DATA SHOWN section start

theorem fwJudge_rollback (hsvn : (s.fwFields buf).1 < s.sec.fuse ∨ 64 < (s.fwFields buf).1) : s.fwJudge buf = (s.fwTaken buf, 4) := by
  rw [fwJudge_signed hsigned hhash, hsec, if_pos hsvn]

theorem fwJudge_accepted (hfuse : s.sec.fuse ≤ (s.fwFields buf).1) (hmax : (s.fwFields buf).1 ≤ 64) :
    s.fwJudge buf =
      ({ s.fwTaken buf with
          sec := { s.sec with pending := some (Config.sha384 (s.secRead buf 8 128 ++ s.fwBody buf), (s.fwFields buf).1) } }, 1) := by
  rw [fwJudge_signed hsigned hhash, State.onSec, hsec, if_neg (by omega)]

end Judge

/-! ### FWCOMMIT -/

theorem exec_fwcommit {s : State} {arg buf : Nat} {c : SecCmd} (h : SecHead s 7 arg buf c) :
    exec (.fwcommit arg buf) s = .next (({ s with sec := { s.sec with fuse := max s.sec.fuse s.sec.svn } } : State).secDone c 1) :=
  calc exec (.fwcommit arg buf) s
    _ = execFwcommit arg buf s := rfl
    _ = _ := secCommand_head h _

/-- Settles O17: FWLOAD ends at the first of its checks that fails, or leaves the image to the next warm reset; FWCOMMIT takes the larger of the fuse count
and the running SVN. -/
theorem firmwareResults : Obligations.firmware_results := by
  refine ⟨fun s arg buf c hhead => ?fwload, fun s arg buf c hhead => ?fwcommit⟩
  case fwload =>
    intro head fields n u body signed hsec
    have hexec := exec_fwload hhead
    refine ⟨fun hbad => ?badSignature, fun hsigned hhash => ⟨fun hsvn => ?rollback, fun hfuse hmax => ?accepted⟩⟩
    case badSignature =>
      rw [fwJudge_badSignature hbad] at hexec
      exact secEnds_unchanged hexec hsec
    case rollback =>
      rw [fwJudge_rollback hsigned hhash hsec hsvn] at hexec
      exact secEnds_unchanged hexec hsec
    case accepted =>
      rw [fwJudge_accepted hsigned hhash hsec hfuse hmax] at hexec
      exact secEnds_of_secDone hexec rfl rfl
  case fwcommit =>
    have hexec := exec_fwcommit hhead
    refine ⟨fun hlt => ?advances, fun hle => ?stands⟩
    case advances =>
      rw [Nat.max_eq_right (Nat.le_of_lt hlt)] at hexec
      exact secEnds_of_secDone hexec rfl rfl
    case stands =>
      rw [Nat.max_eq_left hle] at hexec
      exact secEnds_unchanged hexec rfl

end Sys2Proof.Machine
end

DATA SHOWN section end
DATA SHOWN section start

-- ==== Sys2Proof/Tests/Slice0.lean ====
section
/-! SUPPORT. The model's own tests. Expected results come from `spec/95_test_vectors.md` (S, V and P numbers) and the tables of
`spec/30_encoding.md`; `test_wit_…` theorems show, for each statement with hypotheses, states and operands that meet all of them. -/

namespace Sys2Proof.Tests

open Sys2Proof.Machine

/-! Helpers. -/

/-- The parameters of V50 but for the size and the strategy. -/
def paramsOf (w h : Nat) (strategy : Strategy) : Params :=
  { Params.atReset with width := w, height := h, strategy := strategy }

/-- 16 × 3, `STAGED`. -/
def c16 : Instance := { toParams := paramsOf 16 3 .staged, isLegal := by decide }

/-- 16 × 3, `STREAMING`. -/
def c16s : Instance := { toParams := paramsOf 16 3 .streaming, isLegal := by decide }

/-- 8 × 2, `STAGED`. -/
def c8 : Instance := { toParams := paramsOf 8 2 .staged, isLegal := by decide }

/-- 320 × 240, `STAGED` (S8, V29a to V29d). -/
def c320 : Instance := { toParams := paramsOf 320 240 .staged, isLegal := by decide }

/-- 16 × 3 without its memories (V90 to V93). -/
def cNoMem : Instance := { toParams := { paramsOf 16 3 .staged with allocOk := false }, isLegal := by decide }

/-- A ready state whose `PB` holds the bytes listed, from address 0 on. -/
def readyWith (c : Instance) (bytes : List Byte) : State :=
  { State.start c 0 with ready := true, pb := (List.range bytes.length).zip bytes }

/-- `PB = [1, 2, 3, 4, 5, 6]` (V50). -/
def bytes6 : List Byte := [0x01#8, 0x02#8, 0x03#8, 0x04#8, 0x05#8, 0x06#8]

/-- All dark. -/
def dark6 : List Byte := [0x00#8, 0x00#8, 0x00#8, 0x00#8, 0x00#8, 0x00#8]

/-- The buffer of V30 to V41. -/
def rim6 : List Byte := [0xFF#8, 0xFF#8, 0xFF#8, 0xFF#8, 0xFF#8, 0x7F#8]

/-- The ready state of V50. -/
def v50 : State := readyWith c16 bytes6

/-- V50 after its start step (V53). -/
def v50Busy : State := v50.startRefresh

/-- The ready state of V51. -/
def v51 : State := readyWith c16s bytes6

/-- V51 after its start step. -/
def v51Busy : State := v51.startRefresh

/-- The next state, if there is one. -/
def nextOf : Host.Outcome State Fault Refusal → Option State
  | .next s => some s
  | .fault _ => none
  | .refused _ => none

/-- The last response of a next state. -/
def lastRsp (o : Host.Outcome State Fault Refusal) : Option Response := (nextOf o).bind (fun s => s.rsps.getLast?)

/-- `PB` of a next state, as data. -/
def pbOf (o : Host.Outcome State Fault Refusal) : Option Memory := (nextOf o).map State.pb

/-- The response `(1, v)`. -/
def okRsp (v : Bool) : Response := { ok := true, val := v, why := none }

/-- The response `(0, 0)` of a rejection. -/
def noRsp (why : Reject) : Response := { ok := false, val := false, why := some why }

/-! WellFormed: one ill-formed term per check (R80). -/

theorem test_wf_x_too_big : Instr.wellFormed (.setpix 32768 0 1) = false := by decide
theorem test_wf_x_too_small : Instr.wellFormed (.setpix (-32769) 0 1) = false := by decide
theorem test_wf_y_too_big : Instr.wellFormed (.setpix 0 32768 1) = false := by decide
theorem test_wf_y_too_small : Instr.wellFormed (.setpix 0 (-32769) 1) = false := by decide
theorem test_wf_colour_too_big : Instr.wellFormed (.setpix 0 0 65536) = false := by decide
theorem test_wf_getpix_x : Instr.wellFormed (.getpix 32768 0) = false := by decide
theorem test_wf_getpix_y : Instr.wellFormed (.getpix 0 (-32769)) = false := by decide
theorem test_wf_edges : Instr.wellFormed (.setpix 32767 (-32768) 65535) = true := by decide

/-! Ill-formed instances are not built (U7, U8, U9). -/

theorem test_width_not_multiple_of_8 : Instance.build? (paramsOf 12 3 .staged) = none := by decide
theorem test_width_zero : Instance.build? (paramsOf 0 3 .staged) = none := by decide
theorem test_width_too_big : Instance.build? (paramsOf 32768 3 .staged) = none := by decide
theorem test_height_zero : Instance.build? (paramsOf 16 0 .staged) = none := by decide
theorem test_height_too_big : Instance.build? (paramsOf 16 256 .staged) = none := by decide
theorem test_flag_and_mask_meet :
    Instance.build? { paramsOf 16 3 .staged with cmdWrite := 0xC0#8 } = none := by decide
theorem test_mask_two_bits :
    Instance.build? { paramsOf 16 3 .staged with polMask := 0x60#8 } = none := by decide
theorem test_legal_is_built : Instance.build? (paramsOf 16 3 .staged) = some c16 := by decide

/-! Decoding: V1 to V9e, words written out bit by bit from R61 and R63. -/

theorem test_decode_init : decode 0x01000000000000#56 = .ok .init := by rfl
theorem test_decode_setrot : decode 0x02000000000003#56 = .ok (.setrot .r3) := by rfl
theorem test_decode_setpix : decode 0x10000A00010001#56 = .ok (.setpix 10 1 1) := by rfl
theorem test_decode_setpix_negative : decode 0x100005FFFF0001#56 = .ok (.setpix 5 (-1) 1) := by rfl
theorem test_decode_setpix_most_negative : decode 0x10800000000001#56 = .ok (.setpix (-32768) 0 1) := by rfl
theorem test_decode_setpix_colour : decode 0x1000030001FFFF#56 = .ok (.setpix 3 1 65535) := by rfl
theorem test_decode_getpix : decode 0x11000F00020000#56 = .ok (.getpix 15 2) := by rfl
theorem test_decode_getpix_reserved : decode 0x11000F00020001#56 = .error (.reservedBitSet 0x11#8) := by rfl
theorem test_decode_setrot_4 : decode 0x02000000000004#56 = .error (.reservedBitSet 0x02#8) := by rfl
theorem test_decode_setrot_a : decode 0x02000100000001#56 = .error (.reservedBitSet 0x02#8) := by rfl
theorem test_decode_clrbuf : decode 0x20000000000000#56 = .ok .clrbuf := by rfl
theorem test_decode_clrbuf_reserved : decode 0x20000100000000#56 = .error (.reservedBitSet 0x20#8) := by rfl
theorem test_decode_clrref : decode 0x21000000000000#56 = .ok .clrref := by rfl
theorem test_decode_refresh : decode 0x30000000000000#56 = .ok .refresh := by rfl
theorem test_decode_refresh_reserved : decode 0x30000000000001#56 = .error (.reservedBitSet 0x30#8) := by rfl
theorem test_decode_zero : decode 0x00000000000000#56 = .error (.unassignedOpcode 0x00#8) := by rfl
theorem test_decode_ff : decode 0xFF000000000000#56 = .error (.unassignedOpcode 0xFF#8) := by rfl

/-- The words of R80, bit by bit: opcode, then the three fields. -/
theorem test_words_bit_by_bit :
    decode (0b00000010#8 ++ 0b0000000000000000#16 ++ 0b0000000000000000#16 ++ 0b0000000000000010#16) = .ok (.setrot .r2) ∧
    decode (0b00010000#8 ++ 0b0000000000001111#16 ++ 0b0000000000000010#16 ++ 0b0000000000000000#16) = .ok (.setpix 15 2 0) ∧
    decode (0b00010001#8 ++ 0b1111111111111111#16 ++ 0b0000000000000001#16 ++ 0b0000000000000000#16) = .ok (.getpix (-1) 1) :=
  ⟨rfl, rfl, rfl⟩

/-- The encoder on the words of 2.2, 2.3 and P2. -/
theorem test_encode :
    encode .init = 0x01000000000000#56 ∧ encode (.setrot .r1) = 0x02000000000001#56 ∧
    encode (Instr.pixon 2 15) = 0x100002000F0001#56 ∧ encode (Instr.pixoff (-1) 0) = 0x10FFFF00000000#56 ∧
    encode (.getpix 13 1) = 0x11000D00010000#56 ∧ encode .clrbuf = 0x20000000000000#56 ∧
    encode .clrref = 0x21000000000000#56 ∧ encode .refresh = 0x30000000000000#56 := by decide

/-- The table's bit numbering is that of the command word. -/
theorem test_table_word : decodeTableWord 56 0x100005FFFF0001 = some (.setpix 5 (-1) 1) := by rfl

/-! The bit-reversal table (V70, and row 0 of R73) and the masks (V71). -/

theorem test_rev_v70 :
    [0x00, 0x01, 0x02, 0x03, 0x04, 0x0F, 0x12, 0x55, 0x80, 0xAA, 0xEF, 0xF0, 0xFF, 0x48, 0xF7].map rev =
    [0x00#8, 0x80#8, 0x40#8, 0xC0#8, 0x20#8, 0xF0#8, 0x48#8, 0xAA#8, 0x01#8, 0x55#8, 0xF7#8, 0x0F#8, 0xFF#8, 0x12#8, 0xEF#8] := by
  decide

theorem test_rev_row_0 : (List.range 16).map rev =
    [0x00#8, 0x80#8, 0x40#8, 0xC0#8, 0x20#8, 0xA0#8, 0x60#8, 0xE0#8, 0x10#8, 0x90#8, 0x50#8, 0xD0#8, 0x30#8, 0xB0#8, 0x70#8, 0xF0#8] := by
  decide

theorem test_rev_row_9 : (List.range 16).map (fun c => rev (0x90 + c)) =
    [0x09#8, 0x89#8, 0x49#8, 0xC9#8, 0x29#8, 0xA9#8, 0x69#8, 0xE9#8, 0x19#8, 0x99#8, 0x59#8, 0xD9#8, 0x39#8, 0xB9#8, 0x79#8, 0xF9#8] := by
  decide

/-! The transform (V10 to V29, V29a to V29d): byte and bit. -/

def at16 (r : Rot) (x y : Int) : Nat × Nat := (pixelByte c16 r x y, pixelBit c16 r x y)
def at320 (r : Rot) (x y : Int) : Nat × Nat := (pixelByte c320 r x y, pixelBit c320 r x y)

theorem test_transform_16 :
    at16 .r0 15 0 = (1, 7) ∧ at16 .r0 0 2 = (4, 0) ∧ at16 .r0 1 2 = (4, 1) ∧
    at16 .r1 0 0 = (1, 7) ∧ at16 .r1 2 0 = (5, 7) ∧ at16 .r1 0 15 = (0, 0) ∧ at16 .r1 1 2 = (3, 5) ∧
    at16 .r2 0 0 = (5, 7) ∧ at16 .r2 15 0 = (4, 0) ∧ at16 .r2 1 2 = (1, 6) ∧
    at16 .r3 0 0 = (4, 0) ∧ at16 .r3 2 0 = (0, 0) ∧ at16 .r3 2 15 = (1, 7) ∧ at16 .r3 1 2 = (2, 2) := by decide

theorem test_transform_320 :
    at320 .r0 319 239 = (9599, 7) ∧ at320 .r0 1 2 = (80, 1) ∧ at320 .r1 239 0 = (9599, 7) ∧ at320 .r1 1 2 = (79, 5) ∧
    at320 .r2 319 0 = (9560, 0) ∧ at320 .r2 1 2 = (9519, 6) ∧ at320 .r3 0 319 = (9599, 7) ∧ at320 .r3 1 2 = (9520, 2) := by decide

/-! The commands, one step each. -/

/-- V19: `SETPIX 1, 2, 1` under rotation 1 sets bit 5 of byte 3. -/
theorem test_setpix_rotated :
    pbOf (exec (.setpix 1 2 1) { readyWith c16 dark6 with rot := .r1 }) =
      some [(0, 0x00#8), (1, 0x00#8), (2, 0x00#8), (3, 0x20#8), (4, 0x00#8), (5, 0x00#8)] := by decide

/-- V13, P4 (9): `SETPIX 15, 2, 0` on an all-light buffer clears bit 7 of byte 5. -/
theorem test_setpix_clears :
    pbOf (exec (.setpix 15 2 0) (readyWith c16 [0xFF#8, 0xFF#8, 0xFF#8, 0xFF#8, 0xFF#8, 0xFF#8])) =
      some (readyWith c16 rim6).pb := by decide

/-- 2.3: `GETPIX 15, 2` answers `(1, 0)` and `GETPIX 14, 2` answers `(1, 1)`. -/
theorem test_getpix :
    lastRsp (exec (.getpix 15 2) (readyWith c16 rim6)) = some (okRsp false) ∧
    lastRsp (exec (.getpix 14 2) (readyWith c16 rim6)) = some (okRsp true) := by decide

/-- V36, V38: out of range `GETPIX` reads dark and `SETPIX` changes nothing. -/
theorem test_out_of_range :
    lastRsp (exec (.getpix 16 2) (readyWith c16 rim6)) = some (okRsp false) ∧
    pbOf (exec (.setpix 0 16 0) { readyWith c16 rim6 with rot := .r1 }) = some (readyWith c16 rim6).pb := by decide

DATA SHOWN section end

▶ **EXERCISE GOAL**
Take the lines above from the one containing "-- ==== Sys2Proof/Tests/Slice0.lean" to the one containing "next state. -/" and retype them exactly, both ends included, with nothing added.

▶ **TASK RESPONSE**
-- ==== Sys2Proof/Tests/Slice0.lean ====
section
/-! SUPPORT. The model's own tests. Expected results come from `spec/95_test_vectors.md` (S, V and P numbers) and the tables of
`spec/30_encoding.md`; `test_wit_…` theorems show, for each statement with hypotheses, states and operands that meet all of them. -/

namespace Sys2Proof.Tests

open Sys2Proof.Machine

/-! Helpers. -/

/-- The parameters of V50 but for the size and the strategy. -/
def paramsOf (w h : Nat) (strategy : Strategy) : Params :=
  { Params.atReset with width := w, height := h, strategy := strategy }

/-- 16 × 3, `STAGED`. -/
def c16 : Instance := { toParams := paramsOf 16 3 .staged, isLegal := by decide }

/-- 16 × 3, `STREAMING`. -/
def c16s : Instance := { toParams := paramsOf 16 3 .streaming, isLegal := by decide }

/-- 8 × 2, `STAGED`. -/
def c8 : Instance := { toParams := paramsOf 8 2 .staged, isLegal := by decide }

/-- 320 × 240, `STAGED` (S8, V29a to V29d). -/
def c320 : Instance := { toParams := paramsOf 320 240 .staged, isLegal := by decide }

/-- 16 × 3 without its memories (V90 to V93). -/
def cNoMem : Instance := { toParams := { paramsOf 16 3 .staged with allocOk := false }, isLegal := by decide }

/-- A ready state whose `PB` holds the bytes listed, from address 0 on. -/
def readyWith (c : Instance) (bytes : List Byte) : State :=
  { State.start c 0 with ready := true, pb := (List.range bytes.length).zip bytes }

/-- `PB = [1, 2, 3, 4, 5, 6]` (V50). -/
def bytes6 : List Byte := [0x01#8, 0x02#8, 0x03#8, 0x04#8, 0x05#8, 0x06#8]

/-- All dark. -/
def dark6 : List Byte := [0x00#8, 0x00#8, 0x00#8, 0x00#8, 0x00#8, 0x00#8]

/-- The buffer of V30 to V41. -/
def rim6 : List Byte := [0xFF#8, 0xFF#8, 0xFF#8, 0xFF#8, 0xFF#8, 0x7F#8]

/-- The ready state of V50. -/
def v50 : State := readyWith c16 bytes6

/-- V50 after its start step (V53). -/
def v50Busy : State := v50.startRefresh

/-- The ready state of V51. -/
def v51 : State := readyWith c16s bytes6

/-- V51 after its start step. -/
def v51Busy : State := v51.startRefresh

/-- The next state, if there is one. -/
def nextOf : Host.Outcome State Fault Refusal → Option State
  | .next s => some s
  | .fault _ => none
  | .refused _ => none

/-- The last response of a next state. -/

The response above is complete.